In my location table I have:
1720

And in my master table: 
172

The location table gets used.

Code:
If I dial the same number 9 1720-444-9899

In my location table I have:
172

And in my master table: 
1720

The master table gets used.

Code:
If I dial the same number 9 1720-444-9899

In my location table I have:
1720

And in my master table: 
1720

The master table gets used.




 
As I review and compare the tables I've noticed that my "main" site does not have a location table (i.e. "list ars analysis location 1" is blank).

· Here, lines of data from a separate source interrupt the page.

-- ==== Sys2Proof/Machine/WordRows.lean ====
section
/-! DEFINITION. The rows of the opcode table that are slots of a microword. Each row issues the next word of the context that it names,
where that word holds the row's operation; the word acts whole (Issue.lean). -/
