-- ==== Sys2Proof/Machine/Step.lean ====
section
/-! DEFINITION. One step: the command at the front of the queue, or one tick of CLK_FAB where none waits. -/

namespace Sys2Proof.Machine

/-- The step: `exec` of the front command on the state with the queue's rest; a tick on an empty queue. -/
def step (s : State) : Host.Outcome State Fault Refusal :=
  match s.pending with
  | [] => .next (idleTick s)
  | c :: rest => exec c { s with pending := rest }

/-- The state with the command that a table word spells put at the front of its queue. -/
def State.withFetchWord (s : State) (nbits w : Nat) : State :=
  match Sys2Proof.decodeTableWord nbits w with
  | some c => { s with pending := c :: s.pending }
  | none => s

end Sys2Proof.Machine
end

It seems that up to this point the "all" table was used as the main site table as well as the shared table (primarily to funnel all outbound LD via trunks at the main site.) Local tables are used to let sites use their own trunks for 911 and (sometimes) other local outbound.

There are no complaints and everything's been working fine for years, but I see several instances of more unique enties in my "all" table that were likely only intended for users at the main site.

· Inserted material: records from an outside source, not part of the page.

/-- Detections hold and merge; records are processed in order, promoted, escalated, logged and reacted to; pulse,
windows, Syntax bite (R441, R442, R443, R444, R445, R446, R447, R448, R449, R450, R451, R454). -/
def Obligations.FaultCollectorHoldsOrdersLevelsAndReacts : Prop :=
  (∀ (b : Block) (n code : Nat) (info : BitVec 24), n < 2048 → code < 256 →
    let put (x : Slot) : Block := { b with imp := { b.imp with slots := Map.set none b.imp.slots n (some x) } }
    let k : Byte := BitVec.ofNat 8 code
    let sid : BitVec 11 := BitVec.ofNat 11 n
    (Map.get none b.imp.slots n = none →
      detect n code info b = { b with imp := { b.imp with
        slots := enterSlot n { stamp := b.tick, at_ := b.now, code := k, info := info } b.imp.slots } }) ∧
    (∀ x, Map.get none b.imp.slots n = some x → x.real = true → x.at_ ≤ b.now →
      let m := { x with mult := if x.mult = 255 then 255 else x.mult + 1, counts := x.counts + 1 }
      detect n code info b =
        put (if baseLevel sid x.code < baseLevel sid k then { m with code := k, info := info } else m))) ∧
  (∀ (i j : Nat) (x y : Slot),
    let o (n : Nat) := srcOrigin (BitVec.ofNat 11 n)
    ahead (i, x) (j, y) = true ↔ x.at_ < y.at_ ∨ (x.at_ = y.at_ ∧ (o i < o j ∨ (o i = o j ∧ i < j)))) ∧
  (∀ (n : Nat) (x : Slot) (m : Map (Option Slot)),
    let t := enterSlot n x m
    let before := m.filter (fun y => match y.2 with
      | some v => ahead (y.1, v) (n, x)
      | none => false)
    Map.get none t n = some { x with queue := before.length } ∧
    ∀ i, i ≠ n → Map.get none t i = (Map.get none m i).map (fun v =>
      if ahead (n, x) (i, v) then { v with queue := v.queue + 1 } else v)) ∧
  (∀ (s : State) (i : BitVec 11) (x : Slot),
    let b := s.blk
    let quiet := b.mode = .off ∨ b.now < x.at_ + 10 + 5 * x.queue ∨ ∃ t, b.imp.lastReact = some t ∧ b.now < t + 5
    (i.toNat, some x) ∈ b.imp.slots →
    (∀ p ∈ b.imp.slots, p.2 = none ∨ p = (i.toNat, some x) ∨ ∃ y, p.2 = some y ∧
      (x.at_ < y.at_ ∨ (x.at_ = y.at_ ∧ (srcOrigin i < srcOrigin (BitVec.ofNat 11 p.1) ∨
        (srcOrigin i = srcOrigin (BitVec.ofNat 11 p.1) ∧ i.toNat < p.1))))) →
    (quiet → Does .faultReaction s b) ∧
    (¬ quiet →
      let v := b.src i
      let k := srcClass i
      let w := 2 ^ (v.cfg.extractLsb' 8 5).toNat * 1000
      let n := (v.cfg.extractLsb' 0 8).toNat
      let fresh := v.count = 0 ∨ v.start + w ≤ x.at_
      let c := (if fresh then 0 else v.count) + x.counts
      let promo := x.counts ≠ 0 ∧ n ≠ 0 ∧ n ≤ c
      let base := slotBase i x
      let l := if promo then base + 1 else base
      let esc := 1 ≤ l ∧ b.imp.unack.on.getLsbD k = true ∧ (b.classCfg k).getLsbD 1 = true
      let lvl := min 3 (if esc then l + 1 else l)
      let young := v.young = true ∨ x.at_ < v.youngAt + w
      let v' := if x.counts = 0 then v
        else { v with start := if fresh then x.at_ else v.start, count := if promo then 0 else c }
      let m := { b with imp := { b.imp with
        slots := Map.set none b.imp.slots i.toNat none, lastReact := some b.now, srcs := Map.set {} b.imp.srcs i.toNat v' } }
      let r : LogRec := {
        stamp := x.stamp
        src := i.setWidth 16 ||| (if x.inj = true then 0x800 else 0) ||| (if x.inj = true ∧ x.real = true then 0x1000 else 0)
        code := x.code
        lvl := BitVec.ofNat 8 (lvl + 4 * base) ||| (if promo then 0x10 else 0) ||| (if esc then 0x20 else 0) |||
          (if young then 0x40 else 0)
        mult := x.mult
        info := x.info }
      let t := if lvl = 0 ∧ v.cfg.getLsbD 13 = true then m else logWrite r m
      Does .faultReaction s (if x.real = true ∨ x.injReact = true then react k lvl (srcPart i) t else t))) ∧
  (∀ (s : State), (∀ p ∈ s.blk.imp.slots, p.2 = none) → Does .faultReaction s s.blk) ∧
  (∀ (k lvl : Nat) (p : Part) (b : Block),
    let f := fencePart p b
    let m := { f with imp := { f.imp with
      unack := f.imp.unack.set f.now (BitVec.ofNat 16 (2 ^ k))
      pulse := some (match f.imp.pulse with
        | some x => (x.1, f.now + 1004)
        | none => (f.now + 4, f.now + 1004)) } }
    (lvl < 2 → react k lvl p b = b) ∧
    (lvl = 2 → react k lvl p b = m) ∧
    (lvl = 3 → (m.classCfg k).getLsbD 0 = true →
      react k lvl p b = { m with sup := { m.sup with stopAt := some (m.now + 1) } }) ∧
    (lvl = 3 → (m.classCfg k).getLsbD 0 = false → p = .none →
      react k lvl p b = { m with sup := { m.sup with resetAt := some (m.now + 1, 3) } }) ∧
    (lvl = 3 → (m.classCfg k).getLsbD 0 = false → p ≠ .none → react k lvl p b = m)) ∧
  (∀ (x : SecId) (c : CluId) (b : Block),
    (b.fenced x = true → fencePart (.section_ x) b = b) ∧
    (b.fenced x = false →
      fencePart (.section_ x) b = b.modSec x (fun v => { v with fenceAt := some (b.now + 1) })) ∧
    ((b.clu c).state = .out → fencePart (.cluster c) b = b) ∧
    ((b.clu c).state ≠ .out →
      fencePart (.cluster c) b = b.modClu c (fun v => { v with outAt := some (b.now + 1, true) })) ∧
    fencePart .none b = b) ∧
  (∀ (r : LogRec) (b : Block),
    let i := b.imp
    let put (b : Block) : Block := { b with imp := { b.imp with
      log := Map.set {} b.imp.log (b.imp.logged % 1024) { r with seq := BitVec.ofNat 16 b.imp.logged }
      logged := b.imp.logged + 1 } }
    let lostH (b : Block) : Block := detect 0x56B 1 0 { b with imp := { b.imp with
      rdH := b.imp.rdH + 1, lostH := b.imp.lostH.count b.now 1 } }
    let lostI (b : Block) : Block := detect 0x56B 1 1 { b with imp := { b.imp with
      rdI := b.imp.rdI + 1, lostI := b.imp.lostI.count b.now 1 } }
    (i.logged < i.rdH + 1024 → i.logged < i.rdI + 1024 → logWrite r b = put b) ∧
    (i.rdH + 1024 ≤ i.logged → i.logged < i.rdI + 1024 → logWrite r b = put (lostH b)) ∧
    (i.logged < i.rdH + 1024 → i.rdI + 1024 ≤ i.logged → logWrite r b = put (lostI b)) ∧
    (i.rdH + 1024 ≤ i.logged → i.rdI + 1024 ≤ i.logged → logWrite r b = put (lostI (lostH b)))) ∧
  (∀ (s : State),
    let b := s.blk
    (∀ x, b.imp.pulse = some x → x.2 ≤ b.now → Does .faultPinPulseEnd s { b with imp := { b.imp with
      pulse := none, pinWrite := none, pinHold := b.imp.pinLevel } }) ∧
    (∀ x, b.imp.pulse = some x → b.now < x.2 → Does .faultPinPulseEnd s b) ∧
    (b.imp.pulse = none → Does .faultPinPulseEnd s b)) ∧
  (∀ (b : Block), b.mode ≠ .off →
    (∀ x, b.imp.pulse = some x → x.1 < b.now → pinLow b = true) ∧
    (b.imp.pulse = none → b.imp.pinWrite = none → pinLow b = !(b.imp.pinHold)) ∧
    (∀ x, b.imp.pulse = none → b.imp.pinWrite = some x → pinLow b = !(if x.1 < b.now then x.2 else b.imp.pinHold))) ∧
  (∀ (s : State) (i : BitVec 11),
    let b := s.blk
    let v := b.src i
    let ripe := v.young = true ∧ v.youngAt + 2 ^ (v.cfg.extractLsb' 8 5).toNat * 1000 ≤ b.now ∧ b.mode ≠ .off
    (ripe → Does (.sourceWindowMature i) s { b with imp := { b.imp with
      srcs := Map.set {} b.imp.srcs i.toNat { v with young := false } } }) ∧
    (¬ ripe → Does (.sourceWindowMature i) s b)) ∧
  (∀ (s : State),
    let b := s.blk
    let i := b.imp
    let p := 2 ^ max 10 i.synPer.toNat
    (∀ t, i.synEn = true → i.synDeadline = some t → t ≤ b.now → b.mode ≠ .off →
      Does .syntaxWatchdogBite s (detect 0x565 1 0 { b with
        imp := { i with bites := i.bites.count b.now 1, synDeadline := some (b.now + p) }, syn := { b.syn with st := .failed } })) ∧
    (i.synEn = false ∨ i.synDeadline = none ∨ b.mode = .off → Does .syntaxWatchdogBite s b))

/-- Writes of IMP_ registers act from IREG and from no other origin; a pop of the log returns each port's oldest
unread record (R437, R438, R444, R448, R451, R455, R456, R457, R458, R460). -/
def Obligations.ImperativeRegistersAreWrittenByTheSafetyPortOnly : Prop :=
  (∀ (data : Reg32), PortWrite (fun o => .impInjGo o data) (.imp 0x20) (data ||| 0x80000000) (fun o b =>
    let i : BitVec 11 := data.extractLsb' 0 11
    let k : Byte := data.extractLsb' 12 8
    let m := { b with imp := { b.imp with inj := data &&& 0x003FF7FF, injErr := if data.getLsbD 30 then b.imp.injErr.clear b.now else b.imp.injErr } }
    if o ≠ .ireg then b
    else if (b.mode = .test ∨ (b.mode ≠ .off ∧ b.imp.testOpen = true)) ∧ codeListed i k = true then
      injectEvent i k b.imp.injInfo (data.getLsbD 20) (data.getLsbD 21) m
    else { m with imp := { m.imp with injErr := m.imp.injErr.set b.now } })) ∧
  (∀ (i : BitVec 11) (k : Byte) (info : BitVec 24) (react count : Bool) (b : Block),
    let n := if count = true then 1 else 0
    let put (x : Slot) : Block := { b with imp := { b.imp with slots := Map.set none b.imp.slots i.toNat (some x) } }
    (Map.get none b.imp.slots i.toNat = none → injectEvent i k info react count b = { b with imp := { b.imp with
      slots := enterSlot i.toNat { stamp := b.tick + 1, at_ := b.now + 1, code := k, info := info, inj := true, real := false, counts := n
                                   injCode := k, injReact := react } b.imp.slots } }) ∧
    (∀ x, Map.get none b.imp.slots i.toNat = some x → x.real = true → x.inj = false → injectEvent i k info react count b =
      put { x with mult := if x.mult = 255 then 255 else x.mult + 1, inj := true, counts := x.counts + n, injCode := k
                   injReact := x.injReact || react })) ∧
  PortWrite (fun o => .impModectlStop o) (.imp 0x2C) 1 (fun o b => if o ≠ .ireg then b else { b with
    imp := { b.imp with stopReq := true }, sup := { b.sup with stopAt := some (b.now + 1) } }) ∧
  (∀ (key : BitVec 8), PortWrite (fun o => .impModectlBreset o key) (.imp 0x2C) (2 ||| key.setWidth 32 <<< 8) (fun o b =>
    if o = .ireg ∧ key = 0xA5 then { b with sup := { b.sup with resetAt := some (b.now + 1, 3) } } else b)) ∧
  PortWrite (fun o => .impKeyctlRevoke o) (.imp 0x30) 2 (fun o b =>
    if o = .ireg then { b with imp := { b.imp with keyRevoked := true } } else b) ∧
  (∀ (data : Reg32), PortWrite (fun o => .impTestlockWrite o data) (.imp 0x28) data (fun o b =>
    if o = .ireg ∧ data.extractLsb' 8 8 = 0x5A then { b with imp := { b.imp with testOpen := data.getLsbD 0 } } else b)) ∧
  (∀ (i : BitVec 11) (data : Reg32), PortWrite (fun o => .impSrcCfgWrite o i data) (.imp (0x2000 + 4 * i.toNat)) data
    (fun o b =>
      let v : SrcState := { b.src i with cfg := data.extractLsb' 0 14, young := true, youngAt := b.now }
      if o = .ireg then { b with imp := { b.imp with srcs := Map.set {} b.imp.srcs i.toNat v } } else b)) ∧
  (∀ (level : Bool), PortWrite (fun o => .impPinWrite o level) (.imp 0x04) (if level then 1 else 0) (fun o b =>
    if o = .ireg then
      let now := match b.imp.pinWrite with
        | some x => if x.1 < b.now then x.2 else b.imp.pinHold
        | none => b.imp.pinHold
      { b with imp := { b.imp with pinLevel := level, pinHold := now, pinWrite := some (b.now + 4, level) } }
    else b)) ∧
  PortRead (fun o => .impLogPop o) (.imp 0x10)
    (fun o b =>
      let p := if o = .ireg then b.imp.rdI else b.imp.rdH
      if (o = .ireg ∨ o = .hreg ∨ o = .dap) ∧ p < b.imp.logged then BitVec.ofNat 32 (p % 1024) ||| 0x80000000 else 0)
    (fun o b =>
      if o = .ireg ∧ b.imp.rdI < b.imp.logged then { b with imp := { b.imp with rdI := b.imp.rdI + 1 } }
      else if (o = .hreg ∨ o = .dap) ∧ b.imp.rdH < b.imp.logged then { b with imp := { b.imp with rdH := b.imp.rdH + 1 } }
      else b)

I suppose this is a "best practice" question, but should I build a loc 1 table and ensure that my "all" table is limited to only those entries I want to be used by everyone at all sites?
 
In our case we DO NOT USE location 1 for any sites. Location 1 uses the master table.

In the master table we deny everything.

Then in each locations specific ars table we setup the routing for that specific site.

This allows you to block anything you might have forgotten in the location table (better to block than allow toll charges) and then make corrections to the location tables as needed.
 
I think I need to disagree with simreal. Location 1 should be used for location 1, and 'all' should be used only on rare occasions. (IE: an IP Phone is in a disconnected state, but has call-forwarding enabled. Considering it's disconnected, the PBX has no way of identifying which NR it belongs to, so ARS routing fails. If there is an entry in the 'cha ars ana 0' table, then it will route that accordingly. This will also solve x-ported TDM phones that have call-forwarding enabled.)

To answer Teleking - it's the same behavior...


Thanks,
CJH

We are what we repeatedly do. Excellence, then, is not an act but a habit. ARISTOTLE 384-322 B.C.
 
I'm a bit new in the Avaya game - but how do you avoid using loc 1? Isn't it the default site? Our S8710 servers and MCC1, and main G650 cvabinets reside there
 
You're correct - don't avoid using Location 1. What I think happened, was during your implementation Location 1 ARS was never defined... It simply continued work, because everything in Location 1 was using the 'all' table (due to the fact it had no entries). You can populate/copy the 'all' table into Location 1 and then clear it, and your calls in Location 1 will continue to work. However, now you don't know who else is using the all table... So I might not recommend clearing it.

My opinion...



Thanks,
CJH

We are what we repeatedly do. Excellence, then, is not an act but a habit. ARISTOTLE 384-322 B.C.
 
Ahhh - I see that my two cabs are in Loc 1/Net region 1.

 
Probably VERY good advice 98Converter and I have no plans to delete anything in the all table just yet. I expect your conclusions are right on target regarding how we got here. Like many deployments we started out as a large single site TDM PBX and VoIP prompted branching out to remote locations years later.

Clear to me now is that many calls are using the "all" table (and I'll probably set up some testing/traces to verify) when perhaps we might be better served (from both a QOS and toll perspective) if we could keep the trafiic local. Though there certainly could be instances where programmers intent was to send calls out the main site - there's more than a few instances where that's not likely the case.

Thanks everyone for all the help!!!!

--Dave
 
I guess I mispoke. I didn't mean location 1 uses the master table. I meant to say we dont use location 1 for any of our sites. For similar reasons we dont use vector.

We simply don't want there to be any confusion as to what site uses what ars entries.

the master table is a catch all. In the master table we generally deny everything.

In our config if your local site doesnt have the proper ars entry to allow your call then it gets denied by the master table.

That lets us take safer approach to call routing where we dont accidentally open the toll calling floodgates.